The influence of interdental spacing on the detection of proximal caries lesions in primary teeth.
Tight contact points between the proximal surfaces of the primary molars could be associated with an increased risk of the presence and activity of proximal caries, (1-3) as the initiation and progression of proximal caries lesions are related to higher plaque accumulation in these conditions. (4) In certain quadrants of the primary dentition, the presence of spaces is typical, particularly in Baume type I dental arches. (2,5) However, proximal caries is more frequent in children with Baume type II arches. (5)
Since closed proximal spaces in the primary teeth are strongly correlated with caries occurrence, different methods of caries detection have been studied. (3,6,7) Contact points hamper direct visual inspection of caries lesions in the primary molars; therefore, radiographs and fluorescence methods have been employed to assist dentists in detecting proximal caries lesions more sensibly. (3,8,9) Another viable alternative is separating the teeth temporarily using orthodontic rubber rings. (10) Many authors have suggested that this method promotes a spacing from 0.2 to 1 mm, (10-13) but no previous study has evaluated the separation efficacy.
Although several reports have been published concerning the performance of different methods in detecting proximal caries lesions in the primary teeth, (3,6-8,14) the influence of interdental spacing on the performance of these methods has not yet been studied. Moreover, associated factors related to the efficacy of temporary separation in the primary teeth require further studies to evaluate the benefits of this method.
Therefore, we aimed to investigate the influence of biological interdental spacing on the performance of different methods in detecting proximal caries lesions in the primary teeth. Furthermore, we also evaluated the efficacy of temporary tooth separation and its associated factors.

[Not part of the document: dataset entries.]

-- ==== Sys2Proof/Machine/State.lean ====
section
/-! DEFINITION. The state of the execution engine, its stops, and the state after reset (`spec/10_state.md`,
`spec/60_exceptions.md` R170, R178, R179, `spec/70_reset_and_hazards.md` R190). -/

namespace Sys2Proof.Machine

/-- Memory as plain data (R19, R30): the words that differ from what an unlisted address reads as, with their word addresses,
strictly rising (`Memory.wf`). The unit is the 16-bit word, "the machine's only memory granularity" (R32; log 1). -/
abbrev Memory := List (Nat × Word)

/-- `STATUS` (R22). -/
inductive Status where
  /-- `RUN`: the engine takes steps. -/
  | run
  /-- `HALTED`: a `Halt` was executed; absorbing. -/
  | halted
  /-- `FAULT`: an undefined opcode was met under policy `fatal`; absorbing. -/
  | fault
deriving DecidableEq, Repr

/-- `FAULT_INFO = (ir, at)` (R170): the offending word and its address. -/
structure FaultInfo where
  word : Word
  addr : Addr
deriving DecidableEq, Repr

/-- One `TRACE` record: "the full register file" at the end of a step (R179, D31). -/
structure TraceRecord where
  ac : Word
  ir : Word
  mbr : Word
  pc : Addr
  mar : Addr
  inReg : Byte
  outReg : Byte
deriving DecidableEq, Repr

/-- The execution engine's state (`spec/10_state.md` section 1), the streams and tokens beside it (R20, R21), and the
parameters of the run (R7). -/
structure State where
  /-- The accumulator (R10). -/
  ac : Word
  /-- The program counter (R11). -/
  pc : Addr
  /-- The instruction register (R14). -/
  ir : Word
  /-- The memory address register (R15). -/
  mar : Addr
  /-- The memory buffer register (R16). -/
  mbr : Word
  /-- The input latch (R17). -/
  inReg : Byte
  /-- The output latch (R17). -/
  outReg : Byte
  /-- The run status (R22). -/
  status : Status
  /-- The reason record of a fault (R22, R170). -/
  faultInfo : Option FaultInfo
  /-- The 4096 words of memory (R19). -/
  mem : Memory
  /-- The bytes of the input stream that have arrived and are not yet consumed, next first (R20, R133). -/
  input : List Byte
  /-- The input stream has ended: no byte comes after those of `input` (R133). -/
  inputEnded : Bool
  /-- The bytes emitted so far, oldest first (R20). -/
  output : List Byte
  /-- The step acknowledgements that are available (R81, R178). -/
  stepAcks : Nat
  /-- The trace records emitted so far, oldest first (R179). -/
  trace : List TraceRecord
  /-- `UNDEF_OPCODE_POLICY`, fixed for a run (R7, R134). -/
  undefPolicy : UndefPolicy
  /-- `STEP_MODE`, fixed for a run (R7, R178). -/
  stepMode : Bool
  /-- `TRACE_MODE`, fixed for a run (R7, R179). -/
  traceMode : Bool
  /-- `IN_EOF_BYTE`, fixed for a run (R7, D10). The model's own field for the spec's open parameter: no step writes it, and a
  statement about it holds for every value (log 4). -/
  inEofByte : Byte
deriving DecidableEq, Repr

/-- How a step could stop with a fault. It has no constructor, so no step can: the machine's one exception,
`UndefinedOpcode`, leads to a next state with `STATUS = FAULT` (R85, R175), memory accesses cannot fault (R30), and nothing else
stops the machine (R172). Safe (log 9). -/
inductive Fault
deriving DecidableEq, Repr

/-- How a step could be refused. -/
inductive Refusal where
  /-- Raised by an arm of `exec` whose instruction has no meaning yet; no arm raises it now. Safe: the model would stop where
  the machine goes on. -/
  | notModelled (mnemonic : String)
deriving DecidableEq, Repr

/-- The machine right after reset (R24, R190), with no image loaded. `PC`, `STATUS`, `FAULT_INFO`, the empty output stream and
the three defaults of R7 are the spec's. The zeros of the six registers it leaves unspecified are a DESIGN CHOICE, unsafe
(log 3); memory with nothing listed is log 2; the input stream with nothing delivered yet and not ended is log 7; `inEofByte`
is the free value of log 4. -/
def State.reset : State where
  ac := 0
  pc := Config.resetPc
  ir := 0
  mar := 0
  mbr := 0
  inReg := 0
  outReg := 0
  status := .run
  faultInfo := none
  mem := []
  input := []
  inputEnded := false
  output := []
  stepAcks := 0
  trace := []
  undefPolicy := .fatal
  stepMode := false
  traceMode := false
  inEofByte := Config.inEofByte

end Sys2Proof.Machine
end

This study was approved by the local Committee for Ethics in Research. Written informed consent was obtained from all of the children's parents or legal guardians prior to the evaluations. Thus, 76 children seeking dental treatment at School of Dentistry of University of Sao Paulo were randomly selected using the enrollment or history form of each child, without access to their oral health condition. The recruited subjects had at least one primary molar in contact with the adjacent tooth. The contact points of interest were on the distal surfaces of the first primary molars, the mesial surfaces of the second primary molars and the distal surfaces of second primary molars, only if the first permanent molar was present. The mesial surfaces of the first primary molars were excluded because of the common presence of space in these sites. Teeth with frank proximal cavitations or restorations (absence of marginal ridge) and hypoplastic defects were also excluded. Finally, 344 proximal sites were evaluated. All of the participants who presented a need for restorative treatment attended the Dental Clinic of our school. Preventive measures (diet and oral hygiene instructions) were also performed for all of the children.

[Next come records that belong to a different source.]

-- ==== Sys2Proof/Machine/Ops.lean ====
section
/-! DEFINITION. The named operations over memory and registers: memory access (`spec/20_memory.md` R30), the fetch phase and the
enabling of a step (`spec/40_step_engine.md` R80, R81), the streams (`spec/44_io_halt.md` R130, R131, R133), taking the one
exception (`spec/60_exceptions.md` R170, R175) and the trace (R179). -/

namespace Sys2Proof.Machine

/-! ### Truncation and extension (R8, R12) -/

/-- `trunc_12(v)`: every write to `PC` and `MAR` keeps the low 12 bits (R12). -/
def trunc12 (v : Word) : Addr := v.setWidth 12

/-- `zext_16` of an address (R120, D13). -/
def zextAddr (a : Addr) : Word := a.setWidth 16

/-- `zext_16` of a byte (R130, D9). -/
def zextByte (b : Byte) : Word := b.setWidth 16

/-- `AC[7:0]` (R131). -/
def lowByte (v : Word) : Byte := v.setWidth 8

/-- `trunc_12(a + 1)`: the address arithmetic of the fetch, `JnS` and `Skipcond`, modulo 4096 (R36). -/
def nextAddr (a : Addr) : Addr := a + 1

/-! ### Memory (R30) -/

/-- The word at an address, by its number. -/
def Memory.readAt : Memory → Nat → Word
  | [], _ => Config.unlistedWord
  | (k, v) :: m, n => if k = n then v else Memory.readAt m n

/-- `MemRead(a, 1)` (R30). -/
def Memory.read (m : Memory) (a : Addr) : Word := Memory.readAt m a.toNat

/-- List nothing at an address. -/
def Memory.eraseAt (m : Memory) (n : Nat) : Memory := m.filter (fun c => c.1 != n)

/-- List a word at an address, in its place among rising addresses. -/
def Memory.insertAt : Memory → Nat → Word → Memory
  | [], n, v => [(n, v)]
  | (k, w) :: m, n, v =>
    if n < k then (n, v) :: (k, w) :: m
    else if n = k then (n, v) :: m
    else (k, w) :: Memory.insertAt m n v

/-- Put a word at an address, by its number, keeping the canonical form: a word equal to what an unlisted address reads as is
not listed. -/
def Memory.writeAt (m : Memory) (n : Nat) (v : Word) : Memory :=
  if v = Config.unlistedWord then Memory.eraseAt m n else Memory.insertAt m n v

/-- `MemWrite(a, 1, v)` (R30). -/
def Memory.write (m : Memory) (a : Addr) (v : Word) : Memory := Memory.writeAt m a.toNat v

/-- The canonical form from an address on: strictly rising addresses below 4096, no word listed that an unlisted address reads
as anyway. -/
def Memory.wfFrom : Nat → Memory → Bool
  | _, [] => true
  | lo, (k, v) :: m =>
    decide (lo ≤ k) && decide (k < Config.memWords) && decide (v ≠ Config.unlistedWord) && Memory.wfFrom (k + 1) m

/-- Memory's canonical form: two memories in it that read alike are equal. -/
def Memory.wf (m : Memory) : Bool := Memory.wfFrom 0 m

/-! ### Register writes -/

def State.setAc (v : Word) (s : State) : State := { s with ac := v }

def State.setPc (a : Addr) (s : State) : State := { s with pc := a }

def State.setMar (a : Addr) (s : State) : State := { s with mar := a }

def State.setMbr (v : Word) (s : State) : State := { s with mbr := v }

def State.setIr (v : Word) (s : State) : State := { s with ir := v }

def State.setInReg (b : Byte) (s : State) : State := { s with inReg := b }

def State.setOutReg (b : Byte) (s : State) : State := { s with outReg := b }

def State.setStatus (st : Status) (s : State) : State := { s with status := st }

/-- `MBR <- MemRead(MAR, 1)` (R89 (a), (b)). -/
def State.readMbr (s : State) : State := s.setMbr (s.mem.read s.mar)

/-- `MemWrite(MAR, 1, MBR)` (R89 (a), (c)). -/
def State.writeMbr (s : State) : State := { s with mem := s.mem.write s.mar s.mbr }

/-! ### The fetch phase (R80) -/

/-- `MAR <- PC; PC <- trunc_12(PC + 1); IR <- MemRead(MAR, 1)`, in this order. -/
def State.fetch (s : State) : State :=
  let s1 := s.setMar s.pc
  let s2 := s1.setPc (nextAddr s1.pc)
  s2.setIr (s2.mem.read s2.mar)

/-! ### The streams (R133) -/

/-- A byte is available or the stream has ended: an `Input` step is not held (R81 (b)). -/
def State.inputReady (s : State) : Bool := !s.input.isEmpty || s.inputEnded

/-- `InTake()` (R8, R130): the next byte, removed from the stream; `IN_EOF_BYTE` once the stream has ended; nothing while no
byte is available and it has not ended. -/
def State.inTake (s : State) : Option (Byte × State) :=
  match s.input with
  | b :: rest => some (b, { s with input := rest })
  | [] => if s.inputEnded then some (s.inEofByte, s) else none

/-- `OutEmit(b)` (R8, R131): append one byte to the output stream. It never blocks (D11). -/
def State.outEmit (b : Byte) (s : State) : State := { s with output := s.output ++ [b] }

/-! ### The enabling of a step (R81) -/

/-- The word is an `Input` instruction: `w[15:12] = 5`. -/
def isInputWord (w : Word) : Bool := opcodeField w == 5

/-- The step gate lets the next step pass (R81 (a), R178). -/
def State.gateOpen (s : State) : Bool := !s.stepMode || decide (0 < s.stepAcks)

/-- A step is enabled (R81): `STATUS = RUN`, the gate is open, and an `Input` about to be fetched has its byte. -/
def State.enabled (s : State) : Bool :=
  decide (s.status = .run) && s.gateOpen && (!isInputWord (s.mem.read s.pc) || s.inputReady)

/-- Consume one `STEP_ACK` when `STEP_MODE` is on (R178). -/
def State.consumeAck (s : State) : State :=
  if s.stepMode then { s with stepAcks := s.stepAcks - 1 } else s

/-! ### Taking the exception (R170, R175) -/

/-- `raise UndefinedOpcode(ir = IR, at = MAR)`: `STATUS <- FAULT; FAULT_INFO <- (IR, MAR)` and nothing else. There is no
handler, no vector and no saved state beyond the record (R175), and no return: `FAULT` is absorbing and only reset leaves it
(R177), so no operation beside this one undoes it. -/
def State.raiseUndefinedOpcode (s : State) : State :=
  { s with status := .fault, faultInfo := some ⟨s.ir, s.mar⟩ }

/-! ### The trace (R179) -/

/-- The register file, as a trace record holds it. -/
def State.registers (s : State) : TraceRecord :=
  ⟨s.ac, s.ir, s.mbr, s.pc, s.mar, s.inReg, s.outReg⟩

/-- Emit one `TRACE` record when `TRACE_MODE` is on. -/
def State.emitTrace (s : State) : State :=
  if s.traceMode then { s with trace := s.trace ++ [s.registers] } else s

/-- What the step adds after an execute phase that answers a next state: the trace record of the completed step. -/
def afterExecute : Host.Outcome State Fault Refusal → Host.Outcome State Fault Refusal
  | .next s => .next s.emitTrace
  | .fault r => .fault r
  | .refused r => .refused r

/-! ### Placing an instruction where the next step fetches it -/

/-- Lift every hold of R81 on the next step: `STATUS = RUN` with no fault record, an acknowledgement where the gate needs
one, and the end of the input stream where the word about to be fetched is an `Input` with no byte to take (log 8). -/
def State.liftHolds (s : State) : State :=
  { s with
    status := .run
    faultInfo := none
    stepAcks := if s.gateOpen then s.stepAcks else 1
    inputEnded := if isInputWord (s.mem.read s.pc) && !s.inputReady then true else s.inputEnded }

/-- Store a word at `PC`, then lift the holds, so that the next step runs it. -/
def State.placeWord (w : Word) (s : State) : State :=
  State.liftHolds { s with mem := s.mem.write s.pc w }

end Sys2Proof.Machine
end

Concerning the presence of proximal caries lesions, all of the surfaces of interest were assessed in individual clinical sessions using a pen-type laser fluorescence device (LFpen), the DIAGNOdent pen (Kavo, Biberach, Germany), visual inspection and radiographic methods, applied in a randomized order. Graduate students with experience in caries diagnosis conducted all of the examinations in all of the children. The methods and their performances in detecting proximal caries lesions, the training of the examiners and the calibration process were previously described in greater detail. (3)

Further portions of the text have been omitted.